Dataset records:

-- ==== Sys2Proof/Machine/TBoot.lean ====
section
/-! DEFINITION. State types: reset, start, install, ageing, supplies and pins. Each field cites the rule that gives it. -/
namespace Sys2Proof.Machine

/-- A bank record of the bank table (R571). -/
structure BankRec where
  /-- bank (R571) -/
  bank : Nat := 0
  /-- state (R571) -/
  state : Nat := 1
  /-- sequence number (R571) -/
  seq : Nat := 0
  /-- image octets (R571) -/
  length : Nat := 0
  /-- image version (R571) -/
  version : Nat := 0
  /-- first 12 octets of the SHA-384 (R571) -/
  digest : Bytes := []
  /-- its CRC passes (R571) -/
  good : Bool := true
deriving DecidableEq, Repr

/-- The install in progress (R577 to R583). -/
structure Install where
  /-- length declared (R577) -/
  len : Nat := 0
  /-- SHA-384 declared (R577) -/
  hash : Bytes := []
  /-- octets written, by offset (R578) -/
  chunks : List (Nat × Bytes) := []
  /-- progress within steps 5 to 8 (R579) -/
  stage : Nat := 0
  /-- pair whose load has finished (R579) -/
  loadDone : Option Nat := none
  /-- next Thresher slot to move (R580) -/
  slot : Nat := 0
  /-- Threshers loading and the boundary at which they are spares (R580) -/
  loading : List (Nat × Nat) := []
  /-- slot whose Thresher loads in place (R583) -/
  inPlace : Option Nat := none
  /-- boundary of the next move (R580) -/
  nextAt : Nat := 0
  /-- Threshers on the new image (R580) -/
  fresh : List Nat := []
  /-- the Reeve runs the new component (R581) -/
  reeve : Bool := false
  /-- boundary at which id.firmware takes the new version (R581) -/
  verAt : Option Nat := none
  /-- the rotation moves engines back to the old image (R583) -/
  back : Bool := false
  /-- header of the staged image (R573) -/
  image : Bytes := []
deriving DecidableEq, Repr

/-- A monitor instance (R584, R585). -/
structure AgeInst where
  /-- daily values, newest first (R585) -/
  daily : List Rat := []
  /-- day of each daily value, days counted by the daily samples (R585) -/
  dayOf : List Nat := []
  /-- samples of the present day (R585) -/
  acc : List Rat := []
  /-- P has fallen below the threshold in this start (R588) -/
  warned : Bool := false
deriving DecidableEq, Repr

/-- Reset, start, ledger, flash image banks, install and ageing (R556 to R589). -/
structure Boot where
  /-- held in reset, the start has not begun B01 (R556) -/
  inReset : Bool := true
  /-- reset cause (R556) -/
  cause : Nat := 0
  /-- highest step completed (R562) -/
  reached : Nat := 0xFF
  /-- outcome (R562) -/
  outcome : Nat := 0
  /-- failed step (R562) -/
  failedStep : Nat := 0xFF
  /-- plan (R564) -/
  plan : Nat := 0
  /-- streak (R564) -/
  streak : Nat := 0
  /-- starts since manufacture (R562) -/
  starts : Nat := 0
  /-- detail (R562) -/
  detail : Nat := 0
  /-- ms (R562) -/
  duration : Nat := 0
  /-- always-on ledger record (R562) -/
  ledger : Bytes := []
  /-- the always-on copy is intact (R563) -/
  ledgerAon : Bool := false
  /-- ledger region of the flash, newest first (R569) -/
  history : List Bytes := []
  /-- bank table, newest first (R571) -/
  bankRecs : List BankRec := [{ bank := 0, state := 4, seq := 1 }]
  /-- image banks A and B (R569) -/
  images : Vector Bytes 2 := Vector.replicate 2 []
  /-- selected bank (R572) -/
  bank : Nat := 0
  /-- boot.restart asked for a safe start (R567) -/
  safeNext : Bool := false
  /-- boot.restart asked for streak and plan cleared (R567) -/
  clearNext : Bool := false
  /-- ROLE asks for a manager on an OT9600-WX (R3) -/
  strapConflict : Bool := false
  /-- B12 has completed (R558) -/
  serving : Bool := false
  /-- RECOVERY (R568) -/
  recovery : Bool := false
  /-- the Reeve is halted in the boot ROM (R558) -/
  halted : Bool := false
  /-- ports and lanes held DISABLED in effect (R560) -/
  laneHeld : List Nat := []
  /-- calibration store (R569) -/
  calStore : List (Nat × Bytes) := []
  /-- coarse count of the start of service (R563) -/
  serviceFrom : Nat := 0
  /-- install (R577) -/
  install : Install := {}
  /-- monitor instances by class x 256 + instance (R584) -/
  ages : List (Nat × AgeInst) := []
  /-- monitor instances as the journal's newest UNIT record of unit 2 leaves them (R586) -/
  agesKept : List (Nat × AgeInst) := []
  /-- equivalent hours at 95 degree C (R586) -/
  hours : Rat := 0
  /-- seconds powered (R589) -/
  powerSec : Nat := 0
  /-- eye samples of the present hour while the link is up, by lane: sum and number (R584) -/
  eyes : Vector (Nat × Nat) 13 := Vector.replicate 13 (0, 0)
  /-- lowest hourly mean of each lane's eye in this start (R589) -/
  eyeLow : Vector (Option Nat) 13 := Vector.replicate 13 none
  /-- coarse counts of the last ageing samples of a second, an hour and a day (R584) -/
  ageAt : Vector Nat 3 := Vector.replicate 3 0
  /-- equivalent hours and seconds powered in the journal (R586) -/
  kept : Rat × Nat := (0, 0)
  /-- secver of the running image (R576) -/
  secver : Nat := 0
  /-- monitor instances whose planned swap is made at the next boundary (R588) -/
  swapPend : List Nat := []
deriving DecidableEq, Repr

/-- Supplies, temperatures and pins (R590 to R621). -/
structure Elec where
  /-- last samples of the rail monitors; before the first, the nominal voltages (R594) -/
  rail : Vector Nat 8 := #v[7500, 8000, 9000, 9000, 12000, 18000, 33000, 18000]
  /-- time since which a rail has been outside its range (R595) -/
  railSince : Vector (Option Nat) 8 := Vector.replicate 8 none
  /-- time since which VDD_CORE and VDD_SRAM have lain below their reset thresholds (R595) -/
  lowSince : Vector (Option Nat) 2 := Vector.replicate 2 none
  /-- ns counted by the rail monitor (R595) -/
  clockNs : Nat := 0
  /-- samples of the present tick (R619) -/
  railSum : Vector Nat 8 := Vector.replicate 8 0
  /-- number of samples in the present tick (R619) -/
  railN : Nat := 0
  /-- XO_IN present and in range (R601) -/
  xoOk : Bool := true
  /-- VDD_AON above its threshold (R595) -/
  aon : Bool := true
  /-- FAULT_N released (R529) -/
  faultN : Bool := false
  /-- level of FAULT_ALIVE (R526) -/
  faultAlive : Bool := false
  /-- IRQ_N released (R525) -/
  irqN : Bool := true
  /-- LOCK_PD0 and LOCK_PD1 (R230) -/
  lockPd : Vector Bool 2 := Vector.replicate 2 false
  /-- the 1 µs cells that they showed in the last tick (R230) -/
  lockCells : Vector (List Bool) 2 := Vector.replicate 2 []
  /-- OSPI_RESET_N is high (R615) -/
  ospiReset : Bool := false
  /-- the flash runs in 8D-8D-8D with OSPI_DQS as the read strobe; else in 1S-1S-1S (R615) -/
  ospiOctal : Bool := false
  /-- the SFDP table read at B03 (R615) -/
  sfdp : Bytes := []
  /-- ROLE ball (R442) -/
  rolePin : Bool := false
  /-- the JTAG port is out of its reset state (R616) -/
  jtag : Bool := false
  /-- WADDR balls (R442) -/
  waddrPin : Nat := 0
deriving DecidableEq, Repr

end Sys2Proof.Machine
end

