/-- The holdover states, entry and segments of a boundary (R170, R171, R173, R179); `back` when a flywheel move commits. The open segment closes and
one opens where the regime changes, where the flywheel is restored while the time of day coasts, and where SA is halted (R199). -/
def State.updateHold (s : State) (back : Bool) : State :=
  let old := s.valN Obj.hold_state
  let entering := !coasting old && coasting s.holdNow
  let favg := if entering then s.avgFreq else s.hold.favg
  let far := match favg with
    | some f => s.model.state == 2 && decide (s.band s.bandTau < ratAbs (f - s.fPred))
    | none => false
  let s := if entering && far then (s.setModel { s.model with state := 1 }).raise 230 else s
  let new := s.holdNow
  let manual := s.effN Obj.tod_control != 0
  let s := { s with hold := { s.hold with
    entry := (entering || (coasting new && new != old)) && !manual
    favg := if coasting new then favg else none
    useAvg := coasting new && ((entering && far) || s.hold.useAvg)
    fromLocked := new == 3 && (if old == 3 then s.hold.fromLocked else old == 1)
    steerFrom := if coasting new || manual then none else some (s.hold.steerFrom.getD s.tc.cyc) } }
  let s := s.setN Obj.hold_state new
  let want := s.wantRegime new
  let have' := s.hold.seg.map Segment.regime
  let halted := s.stew.halted.contains 1
  let anew := (back && coasting new) || (halted && !s.hold.saHalted)
  let s := { s with hold := { s.hold with saHalted := halted } }
  let s := if want = have' && !anew then s
    else
      let s := s.closeSeg s.tc.cyc
      match want with
      | none => s
      | some r => s.openSeg r s.tc.cyc back (if s.flyLost then s.xoPar else s.oscPar)
  let s := s.setN Obj.hold_regime ((s.hold.seg.elim 0 Segment.regime : Nat) : Int)
  let s := s.setN Obj.hold_growth s.growth
  if s.hold.adopted then s.setN Obj.hold_age ((s.nsSince s.hold.adoptCyc / oneSec % 2 ^ 32 : Nat) : Int) else s

/-- What tick 0 of a second brings to the model: the temperature mean and the measurements of R166. -/
def State.secondHold (s : State) : State :=
  let ts := s.hold.temps
  let mean : Option Rat := if ts.isEmpty then s.hold.temp else some (sumOf ts (fun t => (t : Rat)) / ts.length / 100)
  let cur := allSlots.filterMap fun n => ((s.captured n).head?).map fun m => (n, m)
  let s := { s with hold := { s.hold with
    temps := [], temp := mean, prevMeas := s.hold.curMeas, curMeas := cur, prevSec := s.hold.curSec
    curSec := some (s.tc.tickCyc, s.tc.tickInc, s.tc.tickSlew), stepLast := s.hold.stepInSec, stepInSec := false } }
  s.sampleTheta

/-! ### Service (R184, R185) -/

/-- The code that the conditions of R184 give for a core scruple. -/
def State.serviceCode (s : State) (core : Nat) : Nat :=
  let h := s.valN Obj.hold_state
  if s.valN Obj.tod_state = 0 || decide (s.effN Obj.hold_thr_unsync < core) then 3
  else if s.effN Obj.hold_thr_spec < core then 2
  else if h = 1 || (h == 3 && s.hold.fromLocked) then 0
  else 1

/-- `hold.service` at a scruple update (R185): the highest code given within the last `hold.thr_dwell` seconds. -/
def State.updateService (s : State) (core : Nat) : State :=
  let c := s.serviceCode core
  let l := (c, s.tc.cyc) :: s.hold.codes.filter fun e => e.1 != c
  let s := { s with hold := { s.hold with codes := l } }
  let within := l.filter fun e => !s.passed e.2 (s.effN Obj.hold_thr_dwell * oneSec + 1)
  s.setN Obj.hold_service ((within.foldl (fun m e => max m e.1) 0 : Nat) : Int)

/-! ### Timebase moves (R174, R175) -/

/-- FLYWHEEL_LOSS (R174, R182): S23 is present no longer, DPLL-T holds its DCO and reads HOLD (R228), and the growth segment changes at the last boundary
at which S23 was present. SA stages the move in the tick that detects the loss. -/
def flywheelLossEff (s : State) : State :=
  if s.hold.timebaseFly && s.hold.typeAtStart != 0 && !s.flyLost then
    let s := s.losePresence 23
    let s := (s.freeze 0).modDpll 0 fun d => { d with held := true }
    match s.hold.seg with
    | some g => if g.regime = 3 then s else (s.closeSeg s.tc.tickCyc).openSeg 1 s.tc.tickCyc false s.xoPar
    | none => s
  else s

/-- FLYWHEEL_LOSS (R174). -/
def execFlywheelLoss (s : State) : Host.Outcome State Fault Refusal := .next (flywheelLossEff s)

/-- SA detects the loss: the move to XO_IN is staged, and under SERVO the nominal increment with it (R174). -/
def State.stageLoss (s : State) : State :=
  if s.flyLost && !s.sel.staged.toXo then
    let manual := s.effN Obj.tod_control != 0
    s.stage fun o => { o with toXo := true, inc := if manual then o.inc else some 0x0200000000000000 }
  else s

/-- FLYWHEEL_RESTORE (R175): the move back to FLY_10M is staged, and while coasting the increment of R172 with it. -/
def flywheelRestoreEff (s : State) : State :=
  if !s.hold.timebaseFly && s.hold.typeAtStart != 0 && (s.slot 23).qualified && !s.sel.staged.toFly &&
      s.passedO s.hold.flyQualSince (s.effN Obj.hold_fly_restore * oneSec) then
    let fly : State := { s with hold := { s.hold with timebaseFly := true, favg := none } }
    let inc := if coasting (s.valN Obj.hold_state) && s.effN Obj.tod_control == 0 then some (holdInc fly.holdF) else none
    s.stage fun o => { o with toFly := true, inc := inc.or o.inc }
  else s

/-- FLYWHEEL_RESTORE (R175). -/
def execFlywheelRestore (s : State) : Host.Outcome State Fault Refusal := .next (flywheelRestoreEff s)

/-- The time since which S23 has been qualified (R175). -/
def State.trackFly (s : State) : State :=
  { s with hold := { s.hold with
    flyQualSince := if (s.slot 23).qualified then some (s.hold.flyQualSince.getD s.tc.cyc) else none } }

/-- A timebase move commits (R174, R175): DPLL-T takes its reference with phase build-out. From HOLD it acquires (R226, R228); a move that meets it
locked leaves its state (log entry 63). -/
def State.commitMove (s : State) (fly : Bool) : State :=
  let s := s.modDpll 0 fun d => { d with held := false }
  let s := if s.dpllState 0 = 3 then (s.thaw 0).acquire 0 else s
  let s := { s with
    hold := { s.hold with
      timebaseFly := fly, xo := {}, steerFrom := none, favg := none, useAvg := false, flyQualSince := none, accF := [], accT := [] } }
  s.setN Obj.hold_timebase (if fly then 1 else 0)

/-! ### Phase hits (R164) -/

/-- FLY_PPS_EDGE (R164): an edge `fine` ps after the present tclk edge; an interval error beyond the limit is a phase hit. -/
def flyPpsEdgeEff (fine : Nat) (s : State) : State :=
  if s.effT Obj.fly_pps_enable && s.hold.timebaseFly then
    let now := 2000 * s.tc.cyc + fine
    let last := s.hold.ppsLast
    let s := { s with hold := { s.hold with ppsLast := some now } }
    match last with
    | none => s
    | some l =>
      let e := ((now : Int) - l - 1000000000000).natAbs
      if s.effN Obj.fly_pps_tol < e then
        let s := s.raise 229
        if s.valN Obj.hold_state = 1 then s else { s with hold := { s.hold with hits := satScr (s.hold.hits + e) } }
      else s
  else { s with hold := { s.hold with ppsLast := none } }

/-- FLY_PPS_EDGE (R164). -/
def execFlyPpsEdge (fine : Nat) (s : State) : Host.Outcome State Fault Refusal := .next (flyPpsEdgeEff fine s)

/-! ### Re-centring (R186 to R190) -/

/-- The conditions of R186 at tick 0. -/
def State.recentreDue (s : State) : Bool :=
  s.tc.tickNo == 0 && s.effN Obj.fly_recentre_mode != 0 && s.hold.timebaseFly && s.valN Obj.hold_state == 1 &&
    s.model.state == 2 && s.learning &&
    (decide (freqRat (s.effI Obj.fly_recentre_threshold) < ratAbs s.fPred) || s.valN Obj.fly_recentre_now == 1) &&
    decide (ofTime128 (s.valN Obj.fly_recentre_last) + s.effN Obj.fly_recentre_interval * 86400 * secU ≤ s.tickTod)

What to produce
Please transcribe the data above without changes, from its first line to its "B01 (R556) -/" line, and leave out anything past that.

Result of the task
-- ==== Sys2Proof/Machine/TBoot.lean ====
section
/-! DEFINITION. State types: reset, start, install, ageing, supplies and pins. Each field cites the rule that gives it. -/
namespace Sys2Proof.Machine

/-- A bank record of the bank table (R571). -/
structure BankRec where
  /-- bank (R571) -/
  bank : Nat := 0
  /-- state (R571) -/
  state : Nat := 1
  /-- sequence number (R571) -/
  seq : Nat := 0
  /-- image octets (R571) -/
  length : Nat := 0
  /-- image version (R571) -/
  version : Nat := 0
  /-- first 12 octets of the SHA-384 (R571) -/
  digest : Bytes := []
  /-- its CRC passes (R571) -/
  good : Bool := true
deriving DecidableEq, Repr

/-- The install in progress (R577 to R583). -/
structure Install where
  /-- length declared (R577) -/
  len : Nat := 0
  /-- SHA-384 declared (R577) -/
  hash : Bytes := []
  /-- octets written, by offset (R578) -/
  chunks : List (Nat × Bytes) := []
  /-- progress within steps 5 to 8 (R579) -/
  stage : Nat := 0
  /-- pair whose load has finished (R579) -/
  loadDone : Option Nat := none
  /-- next Thresher slot to move (R580) -/
  slot : Nat := 0
  /-- Threshers loading and the boundary at which they are spares (R580) -/
  loading : List (Nat × Nat) := []
  /-- slot whose Thresher loads in place (R583) -/
  inPlace : Option Nat := none
  /-- boundary of the next move (R580) -/
  nextAt : Nat := 0
  /-- Threshers on the new image (R580) -/
  fresh : List Nat := []
  /-- the Reeve runs the new component (R581) -/
  reeve : Bool := false
  /-- boundary at which id.firmware takes the new version (R581) -/
  verAt : Option Nat := none
  /-- the rotation moves engines back to the old image (R583) -/
  back : Bool := false
  /-- header of the staged image (R573) -/
  image : Bytes := []
deriving DecidableEq, Repr

/-- A monitor instance (R584, R585). -/
structure AgeInst where
  /-- daily values, newest first (R585) -/
  daily : List Rat := []
  /-- day of each daily value, days counted by the daily samples (R585) -/
  dayOf : List Nat := []
  /-- samples of the present day (R585) -/
  acc : List Rat := []
  /-- P has fallen below the threshold in this start (R588) -/
  warned : Bool := false
deriving DecidableEq, Repr

/-- Reset, start, ledger, flash image banks, install and ageing (R556 to R589). -/
structure Boot where
  /-- held in reset, the start has not begun B01 (R556) -/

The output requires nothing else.